ZFIN ID: ZDB-PUB-110713-36
Spatiotemporal Expression of Bone Morphogenetic Protein Family Ligands and Receptors in the Zebrafish Ovary: A Potential Paracrine-Signaling Mechanism for Oocyte-Follicle Cell Communication
Li, C.W., and Ge, W.
Date: 2011
Source: Biology of reproduction   85(5): 977-86 (Journal)
Registered Authors: Ge, Wei
Keywords: follicular development, ovary, zebrafish, BMP, bone morphogenetic proteins
MeSH Terms:
  • Animals
  • Bone Morphogenetic Protein 2/metabolism
  • Bone Morphogenetic Protein 4/metabolism
  • Bone Morphogenetic Protein Receptors/metabolism*
  • Cell Communication/physiology*
  • Cells, Cultured
  • Female
  • Ligands
  • Models, Animal
  • Oocytes/cytology*
  • Oocytes/physiology
  • Ovarian Follicle/cytology*
  • Ovarian Follicle/physiology
  • Ovary/metabolism*
  • Paracrine Communication/physiology*
  • Phosphorylation
  • Phylogeny
  • Smad Proteins/metabolism
  • Tissue Distribution
  • Zebrafish/metabolism*
  • Zebrafish Proteins/metabolism
PubMed: 21734261 Full text @ Biol. Reprod.

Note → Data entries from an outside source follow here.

-- ==== Sys2Proof/Machine/Field.lean ====
section
/-! DEFINITION. The field evaluator (R339 to R346): programs and their checks, and evaluation in interval, affine and point mode. -/

namespace Sys2Proof.Machine

-- programs (R339, R340, R342)

/-- The operation code of a bytecode word. -/
def opcOf (w : Word) : Nat := w.toNat / 2 ^ 26
/-- Its operand K. -/
def opK (w : Word) : Nat := w.toNat % 4096

/-- The constants an operation reads, the entries it pops and the entries it pushes (R342). -/
def opShape (n : Nat) : Nat × Nat × Nat :=
  match n with
  | 0x01 => (1, 0, 1) | 0x02 => (0, 0, 1) | 0x03 => (0, 0, 1) | 0x04 => (0, 0, 1) | 0x05 => (0, 0, 1) | 0x06 => (12, 0, 0)
  | 0x08 => (0, 1, 2) | 0x09 => (0, 2, 2) | 0x0A => (0, 1, 0) | 0x0B => (0, 2, 3) | 0x0C => (0, 3, 3)
  | 0x0D => (0, 2, 1) | 0x0E => (0, 2, 1) | 0x0F => (0, 2, 1) | 0x10 => (0, 2, 1) | 0x11 => (0, 1, 1) | 0x12 => (0, 1, 1)
  | 0x13 => (0, 2, 1) | 0x14 => (0, 2, 1) | 0x15 => (1, 2, 1) | 0x16 => (1, 2, 1) | 0x17 => (0, 1, 1) | 0x18 => (0, 1, 1)
  | 0x19 => (0, 1, 1) | 0x1A => (0, 2, 1) | 0x1B => (0, 3, 1) | 0x1C => (0, 1, 1) | 0x1D => (0, 1, 1) | 0x1E => (1, 1, 1)
  | 0x1F => (2, 1, 1) | 0x20 => (1, 1, 1) | 0x21 => (1, 1, 1) | 0x22 => (0, 3, 1) | 0x23 => (1, 0, 1) | 0x24 => (3, 0, 1)
  | 0x25 => (1, 0, 1) | 0x26 => (2, 0, 1) | 0x27 => (4, 0, 1) | 0x28 => (1, 1, 1) | 0x29 => (0, 1, 1) | 0x2A => (0, 1, 1)
  | 0x2B => (0, 1, 1) | 0x2C => (0, 1, 1) | 0x2D => (2, 0, 1) | 0x2E => (1, 1, 1)
  | _ => (0, 0, 0)

/-- The first offending word of a program, with the stack depths before it and the depth of the point stack; none for a program
that R340 allows. -/
def badWord (nconst : Nat) : List Word → Nat → Nat → Nat → Option Nat
  | [], i, _, _ => some (i - 1)
  | w :: r, i, depth, pts =>
    let n := opcOf w
    let (c, pop, push) := opShape n
    let pts1 := if n = 6 then pts + 1 else pts
    if 0x30 ≤ n ∨ w.toNat / 4096 % 2 ^ 14 ≠ 0 then some i
    else if (if c = 0 then opK w ≠ 0 ∧ n ≠ 0x2F else nconst < opK w + c) then some i
    else if depth < pop ∨ 32 < depth - pop + push then some i
    else if 8 < pts1 ∨ (n = 7 ∧ pts = 0) then some i
    else if n = 0 then (if depth = 1 then none else some i)
    else badWord nconst r (i + 1) (depth - pop + push) (if n = 7 then pts - 1 else pts1)

/-- The words of a program from an address, to END or for n words (R340). -/
def readProgram (p : Port) : Nat → Nat → Scan (List Word)
  | _, 0 => pure []
  | a, n + 1 => do
    let w ← p a 4
    if opcOf (wd w) = 0 then pure [wd w] else do
      let r ← readProgram p (a + 4) n
      pure (wd w :: r)

/-- A program's words to END. -/
def toEnd : List Word → List Word
  | [] => []
  | w :: r => if opcOf w = 0 then [w] else w :: toEnd r

/-- A checked program with its constants (R340): code at an address, and nconst constants. -/
def checkProg (p : Port) (code : List Word) (at_ nconst const : Nat) : Scan (List Word × List Word) := do
  match badWord nconst code 0 0 0 with
  | some i => throw (.malformed (at_ + 4 * i))
  | none => do
    let pool ← p.words const nconst
    pure (code, pool)

/-- A field node (R92). -/
structure FieldNode where
  addr : Nat
  box : List Word
  opaq : Bool
  nconst : Nat
  codelen : Nat
  code : Nat
  const : Nat
  callid : Word
  userLo : Word
  userHi : Word
  deriving DecidableEq, Repr

/-- The field node at an address (R92), which is 16-byte aligned however it is named (DEDUCED: R92 says so of the node, a leaf's address
or not; log entry 36). -/
def readNode (p : Port) (a : Nat) : Scan FieldNode := do
  Scan.need a (decide (a % 16 = 0))
  let ws ← p.words a 16
  let kind := fieldAt ws 0x18 1
  let flags := fieldAt ws 0x19 1
  let nc := fieldAt ws 0x1A 2
  let len := fieldAt ws 0x1C 4
  let code := fieldAt ws 0x20 8
  let const := fieldAt ws 0x28 8
  Scan.need a (decide (kind ≤ 1 ∧ flags < 2 ∧ nc ≤ 4096 ∧ const % 4 = 0 ∧ (nc = 0 → const = 0) ∧ fieldAt ws 0x34 4 = 0 ∧
    (if kind = 0 then 1 ≤ len ∧ len ≤ 4096 ∧ code % 4 = 0 else len = 0 ∧ code = 0)))
  pure { addr := a, box := ws.take 6, opaq := decide (kind = 1 ∨ flags = 1), nconst := nc, codelen := len, code := code, const := const,
         callid := wAt ws 12, userLo := wAt ws 14, userHi := wAt ws 15 }

-- the modes

/-- What a mode makes of the operations (R342 to R346). -/
structure FieldOps (α : Type) where
  const : Word → α
  add : α → α → α
  sub : α → α → α
  mul : α → α → α
  div : α → α → α
  neg : α → α
  abs : α → α
  min : α → α → α
  max : α → α → α
  smin : Word → α → α → α
  smax : Word → α → α → α
  sqr : α → α
  sqrt : α → α
  rcp : α → α
  sin : α → α
  cos : α → α
  exp2 : α → α
  log2 : α → α
  floor : α → α
  stepf : α → α
  modulo : Word → α → α
  cmul : Word → α → α
  row : List Word → List α → α
  lip : Word → α → α
  brick : Nat → List α → Scan α

/-- What an evaluation gives: its result with the operands of each MIN, MAX, SMIN and SMAX by word number, or the K of the CALL it
met (R346). -/
inductive Eval (α : Type) where
  | value (r : α) (trace : List (Nat × α × α))
  | call (k : Word)

namespace FieldOps

variable {α : Type} (m : FieldOps α)

/-- LEN2 and LEN3 (R342). -/
def len2 (a b : α) : α := m.sqrt (m.add (m.sqr a) (m.sqr b))
def len3 (a b c : α) : α := m.sqrt (m.add (m.add (m.sqr a) (m.sqr b)) (m.sqr c))

/-- The operations that push one entry made from the stack's top entries (top first), the point and constants; none for the rest. -/
def result (d : α) (n : Nat) (c : Nat → Word) (pt : α) (p : List α) (st : List α) : α :=
  let z := m.const 0
  let k (i : Nat) : α := m.const (c i)
  let q (i : Nat) : α := p.getD i d
  let a := st.getD 0 d
  let b := st.getD 1 d
  let e := st.getD 2 d
  match n with
  | 0x01 => k 0
  | 0x02 => q 0 | 0x03 => q 1 | 0x04 => q 2
  | 0x05 => pt
  | 0x0D => m.add b a | 0x0E => m.sub b a | 0x0F => m.mul b a | 0x10 => m.div b a
  | 0x11 => m.neg a | 0x12 => m.abs a | 0x13 => m.min b a | 0x14 => m.max b a
  | 0x15 => m.smin (c 0) b a | 0x16 => m.smax (c 0) b a
  | 0x17 => m.sqr a | 0x18 => m.sqrt a | 0x19 => m.rcp a
  | 0x1A => m.len2 b a | 0x1B => m.len3 e b a
  | 0x1C => m.sin a | 0x1D => m.cos a | 0x1E => m.modulo (c 0) a
  | 0x1F => m.min (m.max a (k 0)) (k 1)
  | 0x20 => m.add a (k 0) | 0x21 => m.cmul (c 0) a
  | 0x22 => m.add e (m.mul (m.sub b e) a)
  | 0x23 => m.sub (m.len3 (q 0) (q 1) (q 2)) (k 0)
  | 0x24 =>
    let x := m.sub (m.abs (q 0)) (k 0)
    let y := m.sub (m.abs (q 1)) (k 1)
    let w := m.sub (m.abs (q 2)) (k 2)
    m.add (m.len3 (m.max x z) (m.max y z) (m.max w z)) (m.min (m.max (m.max x y) w) z)
  | 0x25 => m.sub (m.len2 (q 0) (q 1)) (k 0)
  | 0x26 => m.sub (m.len2 (m.sub (m.len2 (q 0) (q 1)) (k 0)) (q 2)) (k 1)
  | 0x27 => m.add (m.add (m.add (m.mul (k 0) (q 0)) (m.mul (k 1) (q 1))) (m.mul (k 2) (q 2))) (k 3)
  | 0x28 => m.sub (m.abs a) (k 0)
  | 0x29 => m.exp2 a | 0x2A => m.log2 a | 0x2B => m.floor a | 0x2C => m.stepf a
  | 0x2E => m.lip (c 0) a
  | _ => a

/-- The evaluation of a checked program (R341, R342): value stack (top first), saved points, point, and the trace so far. -/
def eval (d : α) (pool : List Word) (pt : α) (calls : Bool) :
    List Word → Nat → List α → List (List α) → List α → List (Nat × α × α) → Scan (Eval α)
  | [], _, st, _, _, tr => pure (.value (st.headD d) tr)
  | w :: r, i, st, ps, p, tr =>
    let n := opcOf w
    let c (j : Nat) : Word := wAt pool (opK w + j)
    let a := st.headD d
    let b := st.getD 1 d
    let e := st.getD 2 d
    match n with
    | 0x00 => pure (.value a tr)
    | 0x06 => eval d pool pt calls r (i + 1) st (p :: ps)
        ((List.range 3).map (fun j => m.row [c (4 * j), c (4 * j + 1), c (4 * j + 2), c (4 * j + 3)] p)) tr
    | 0x07 => eval d pool pt calls r (i + 1) st ps.tail (ps.headD p) tr
    | 0x08 => eval d pool pt calls r (i + 1) (a :: st) ps p tr
    | 0x09 => eval d pool pt calls r (i + 1) (b :: a :: st.drop 2) ps p tr
    | 0x0A => eval d pool pt calls r (i + 1) st.tail ps p tr
    | 0x0B => eval d pool pt calls r (i + 1) (b :: st) ps p tr
    | 0x0C => eval d pool pt calls r (i + 1) (e :: a :: b :: st.drop 3) ps p tr
    | 0x2D => do
      let v ← m.brick ((c 0).toNat + (c 1).toNat * 2 ^ 32) p
      eval d pool pt calls r (i + 1) (v :: st) ps p tr
    | 0x2F => if calls then pure (.call (wd (opK w))) else eval d pool pt calls r (i + 1) st ps p tr
    | _ =>
      let tr1 := if 0x13 ≤ n ∧ n ≤ 0x16 then (i, b, a) :: tr else tr
      eval d pool pt calls r (i + 1) (m.result d n c pt p st :: st.drop (opShape n).2.1) ps p tr1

The bone morphogenetic proteins (BMPs), originally identified by their abilities to induce bone and/or cartilage formation, have been reported to be involved in various growth and differentiation processes including reproduction. While mammalian models are more frequently used to study the BMP system in reproduction, we have extended the study to the zebrafish, an excellent model for studying female reproduction in teleosts. RT-PCR analysis revealed the expression of the Bmp ligands (bmp2a, bmp2b, bmp4, bmp6, and bmp7a) and the type-II Bmp receptors (bmpr2a and bmpr2b) in various tissues including the ovary. Spatiotemporal distribution of these Bmp ligands and receptors in the ovary was then investigated in this study. RT-PCR on isolated follicle layers and denuded oocytes demonstrated that all Bmp ligands examined were exclusively or abundantly expressed in the oocyte while the two receptors were expressed exclusively in the follicle layers, strongly suggesting a potential paracrine signaling from the oocyte towards the follicle layer by various Bmp ligands. This supports the current view that instead of being passively controlled and nurtured by the follicle layer for its growth and development, the oocyte may play an active role by releasing various growth differentiation factors to regulate follicle layer function. Quantitative analysis of temporal expression profiles during folliculogenesis revealed an increased expression of bmp2a, bmp2b, bmp4, and bmp6 from primary growth (PG, Stage I) to previtellogenic (PV, Stage II) stage followed by steady declines towards the end of folliculogenesis when the follicles became fully grown. On the contrast, the BMP receptors (bmpr2a and bmpr2b) consistently showed an increase in expression during folliculogenesis with the peak levels reached at the full-grown stage (FG) prior to final oocyte maturation. The spatiotemporal expression patterns of the Bmp family in the zebrafish follicles provide important insights into potential roles of Bmps during follicle development as oocyte-derived factors. Further experiment using recombinant zebrafish Bmp4 showed that Bmp4 had an inhibitory effect on spontaneous but not 17alpha, 20beta-dihydroxy-4-pregnen-3-one (DHP)-induced oocyte maturation in vitro.